### DIRECTIONS
Across the records below, how many lines contain the string "Machine"? Give the number by itself.
BEGIN SUPPLIED INFORMATION
-- ==== Sys2Proof/Machine/Iarith.lean ====
section
/-!
DEFINITION. The IARITH instructions (R177 to R180).
-/
namespace Sys2Proof.Machine

/-- ADD_L (R177). -/
def execAddL (p : Pred) (t : TypeCode) (sat : Bool) (d a b : Opnd) (s : State) : Out :=
  issue ⟨p, 2, 0, [(d, 1), (a, 1), (b, 1)], [(a, 1), (b, 1)], .plain, .none⟩ 0
    (onView (bin p t d a b (addT t sat))) s

/-- ADD_X (R177). -/
def execAddX (p : Pred) (t : TypeCode) (sat : Bool) (d a b : Opnd) (imm : Word) (s : State) : Out :=
  issue ⟨p, 3, 0, [(d, 1), (a, 1), (b, 1)], [(a, 1), (b, 1)], .plain, .none⟩ imm
    (onView (bin p t d a b (addT t sat))) s

/-- SUB_L (R177). -/
def execSubL (p : Pred) (t : TypeCode) (sat : Bool) (d a b : Opnd) (s : State) : Out :=
  issue ⟨p, 2, 0, [(d, 1), (a, 1), (b, 1)], [(a, 1), (b, 1)], .plain, .none⟩ 0
    (onView (bin p t d a b (subT t sat))) s

/-- SUB_X (R177). -/
def execSubX (p : Pred) (t : TypeCode) (sat : Bool) (d a b : Opnd) (imm : Word) (s : State) : Out :=
  issue ⟨p, 3, 0, [(d, 1), (a, 1), (b, 1)], [(a, 1), (b, 1)], .plain, .none⟩ imm
    (onView (bin p t d a b (subT t sat))) s

/-- ADD64_L (R177). -/
def execAdd64L (p : Pred) (t : TypeCode) (sat : Bool) (d a b : Opnd) (s : State) : Out :=
  issue ⟨p, 2, 0, [(d, 2), (a, 2), (b, 2)], [(a, 2), (b, 2)], .plain, .none⟩ 0
    (onView (bin p t d a b (addT t sat))) s

/-- ADD64_X (R177). -/
def execAdd64X (p : Pred) (t : TypeCode) (sat : Bool) (d a b : Opnd) (imm : Word) (s : State) : Out :=
  issue ⟨p, 3, 0, [(d, 2), (a, 2), (b, 2)], [(a, 2), (b, 2)], .plain, .none⟩ imm
    (onView (bin p t d a b (addT t sat))) s

/-- SUB64_L (R177). -/
def execSub64L (p : Pred) (t : TypeCode) (sat : Bool) (d a b : Opnd) (s : State) : Out :=
  issue ⟨p, 2, 0, [(d, 2), (a, 2), (b, 2)], [(a, 2), (b, 2)], .plain, .none⟩ 0
    (onView (bin p t d a b (subT t sat))) s

/-- SUB64_X (R177). -/
def execSub64X (p : Pred) (t : TypeCode) (sat : Bool) (d a b : Opnd) (imm : Word) (s : State) : Out :=
  issue ⟨p, 3, 0, [(d, 2), (a, 2), (b, 2)], [(a, 2), (b, 2)], .plain, .none⟩ imm
    (onView (bin p t d a b (subT t sat))) s

/-- MUL_L (R178). -/
def execMulL (p : Pred) (t : TypeCode) (sat : Bool) (d a b : Opnd) (s : State) : Out :=
  issue ⟨p, 2, 0, [(d, 1), (a, 1), (b, 1)], [(a, 1), (b, 1)], .plain, .none⟩ 0
    (onView (bin p t d a b (mulT t sat))) s

/-- MUL_X (R178). -/
def execMulX (p : Pred) (t : TypeCode) (sat : Bool) (d a b : Opnd) (imm : Word) (s : State) : Out :=
  issue ⟨p, 3, 0, [(d, 1), (a, 1), (b, 1)], [(a, 1), (b, 1)], .plain, .none⟩ imm
    (onView (bin p t d a b (mulT t sat))) s

/-- MULHI_L (R178). -/
def execMulhiL (p : Pred) (t : TypeCode) (d a b : Opnd) (s : State) : Out :=
  issue ⟨p, 2, 0, [(d, 1), (a, 1), (b, 1)], [(a, 1), (b, 1)], .plain, .none⟩ 0
    (onView (bin p t d a b (mulhiT t))) s

/-- MULHI_X (R178). -/
def execMulhiX (p : Pred) (t : TypeCode) (d a b : Opnd) (imm : Word) (s : State) : Out :=
  issue ⟨p, 3, 0, [(d, 1), (a, 1), (b, 1)], [(a, 1), (b, 1)], .plain, .none⟩ imm
    (onView (bin p t d a b (mulhiT t))) s

/-- MAD_L (R178). -/
def execMadL (p : Pred) (t : TypeCode) (sat : Bool) (d a b c : Opnd) (s : State) : Out :=
  issue ⟨p, 2, 0, [(d, 1), (a, 1), (b, 1), (c, 1)], [(a, 1), (b, 1), (c, 1)], .plain, .none⟩ 0
    (onView (tern p t d a b c (madT t sat))) s

/-- MAD_X (R178). -/
def execMadX (p : Pred) (t : TypeCode) (sat : Bool) (d a b c : Opnd) (imm : Word) (s : State) : Out :=
  issue ⟨p, 3, 0, [(d, 1), (a, 1), (b, 1), (c, 1)], [(a, 1), (b, 1), (c, 1)], .plain, .none⟩ imm
    (onView (tern p t d a b c (madT t sat))) s

/-- MADW_L (R178). -/
def execMadwL (p : Pred) (t : TypeCode) (sat : Bool) (d a b c : Opnd) (s : State) : Out :=
  issue ⟨p, 2, 0, [(d, 2), (a, 1), (b, 1), (c, 2)], [(a, 1), (b, 1), (c, 2)], .plain, .none⟩ 0
    (onView (madw p t sat d a b c)) s

/-- MADW_X (R178). -/
def execMadwX (p : Pred) (t : TypeCode) (sat : Bool) (d a b c : Opnd) (imm : Word) (s : State) : Out :=
  issue ⟨p, 3, 0, [(d, 2), (a, 1), (b, 1), (c, 2)], [(a, 1), (b, 1), (c, 2)], .plain, .none⟩ imm
    (onView (madw p t sat d a b c)) s

/-- DIV_L (R179). -/
def execDivL (p : Pred) (t : TypeCode) (d a b : Opnd) (s : State) : Out :=
  issue ⟨p, 2, 0, [(d, t.regs), (a, t.regs), (b, t.regs)], [(a, t.regs), (b, t.regs)], .plain, .none⟩ 0
    (onView (bin p t d a b (divT t))) s

/-- DIV_X (R179). -/
def execDivX (p : Pred) (t : TypeCode) (d a b : Opnd) (imm : Word) (s : State) : Out :=
  issue ⟨p, 3, 0, [(d, t.regs), (a, t.regs), (b, t.regs)], [(a, t.regs), (b, t.regs)], .plain, .none⟩ imm
    (onView (bin p t d a b (divT t))) s

/-- REM_L (R179). -/
def execRemL (p : Pred) (t : TypeCode) (d a b : Opnd) (s : State) : Out :=
  issue ⟨p, 2, 0, [(d, t.regs), (a, t.regs), (b, t.regs)], [(a, t.regs), (b, t.regs)], .plain, .none⟩ 0
    (onView (bin p t d a b (remT t))) s

/-- REM_X (R179). -/
def execRemX (p : Pred) (t : TypeCode) (d a b : Opnd) (imm : Word) (s : State) : Out :=
  issue ⟨p, 3, 0, [(d, t.regs), (a, t.regs), (b, t.regs)], [(a, t.regs), (b, t.regs)], .plain, .none⟩ imm
    (onView (bin p t d a b (remT t))) s

/-- MIN_L (R180). -/
def execMinL (p : Pred) (t : TypeCode) (d a b : Opnd) (s : State) : Out :=
  issue ⟨p, 2, 0, [(d, t.regs), (a, t.regs), (b, t.regs)], [(a, t.regs), (b, t.regs)], .plain, .none⟩ 0
    (onView (bin p t d a b (minT t))) s

/-- MIN_X (R180). -/
def execMinX (p : Pred) (t : TypeCode) (d a b : Opnd) (imm : Word) (s : State) : Out :=
  issue ⟨p, 3, 0, [(d, t.regs), (a, t.regs), (b, t.regs)], [(a, t.regs), (b, t.regs)], .plain, .none⟩ imm
    (onView (bin p t d a b (minT t))) s

/-- MAX_L (R180). -/
def execMaxL (p : Pred) (t : TypeCode) (d a b : Opnd) (s : State) : Out :=
  issue ⟨p, 2, 0, [(d, t.regs), (a, t.regs), (b, t.regs)], [(a, t.regs), (b, t.regs)], .plain, .none⟩ 0
    (onView (bin p t d a b (maxT t))) s

/-- MAX_X (R180). -/
def execMaxX (p : Pred) (t : TypeCode) (d a b : Opnd) (imm : Word) (s : State) : Out :=
  issue ⟨p, 3, 0, [(d, t.regs), (a, t.regs), (b, t.regs)], [(a, t.regs), (b, t.regs)], .plain, .none⟩ imm
    (onView (bin p t d a b (maxT t))) s

/-- ABS_L (R180). -/
def execAbsL (p : Pred) (t : TypeCode) (sat : Bool) (d a : Opnd) (s : State) : Out :=
  issue ⟨p, 2, 0, [(d, t.regs), (a, t.regs)], [(a, t.regs)], .plain, .none⟩ 0
    (onView (un p t d a (absT t sat))) s

/-- ABS_X (R180). -/
def execAbsX (p : Pred) (t : TypeCode) (sat : Bool) (d a : Opnd) (imm : Word) (s : State) : Out :=
  issue ⟨p, 3, 0, [(d, t.regs), (a, t.regs)], [(a, t.regs)], .plain, .none⟩ imm
    (onView (un p t d a (absT t sat))) s

/-- NEG_L (R180). -/
def execNegL (p : Pred) (t : TypeCode) (sat : Bool) (d a : Opnd) (s : State) : Out :=
  issue ⟨p, 2, 0, [(d, t.regs), (a, t.regs)], [(a, t.regs)], .plain, .none⟩ 0
    (onView (un p t d a (negT t sat))) s

/-- NEG_X (R180). -/
def execNegX (p : Pred) (t : TypeCode) (sat : Bool) (d a : Opnd) (imm : Word) (s : State) : Out :=
  issue ⟨p, 3, 0, [(d, t.regs), (a, t.regs)], [(a, t.regs)], .plain, .none⟩ imm
    (onView (un p t d a (negT t sat))) s

end Sys2Proof.Machine
end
END SUPPLIED INFORMATION
### YOUR SOLUTION
3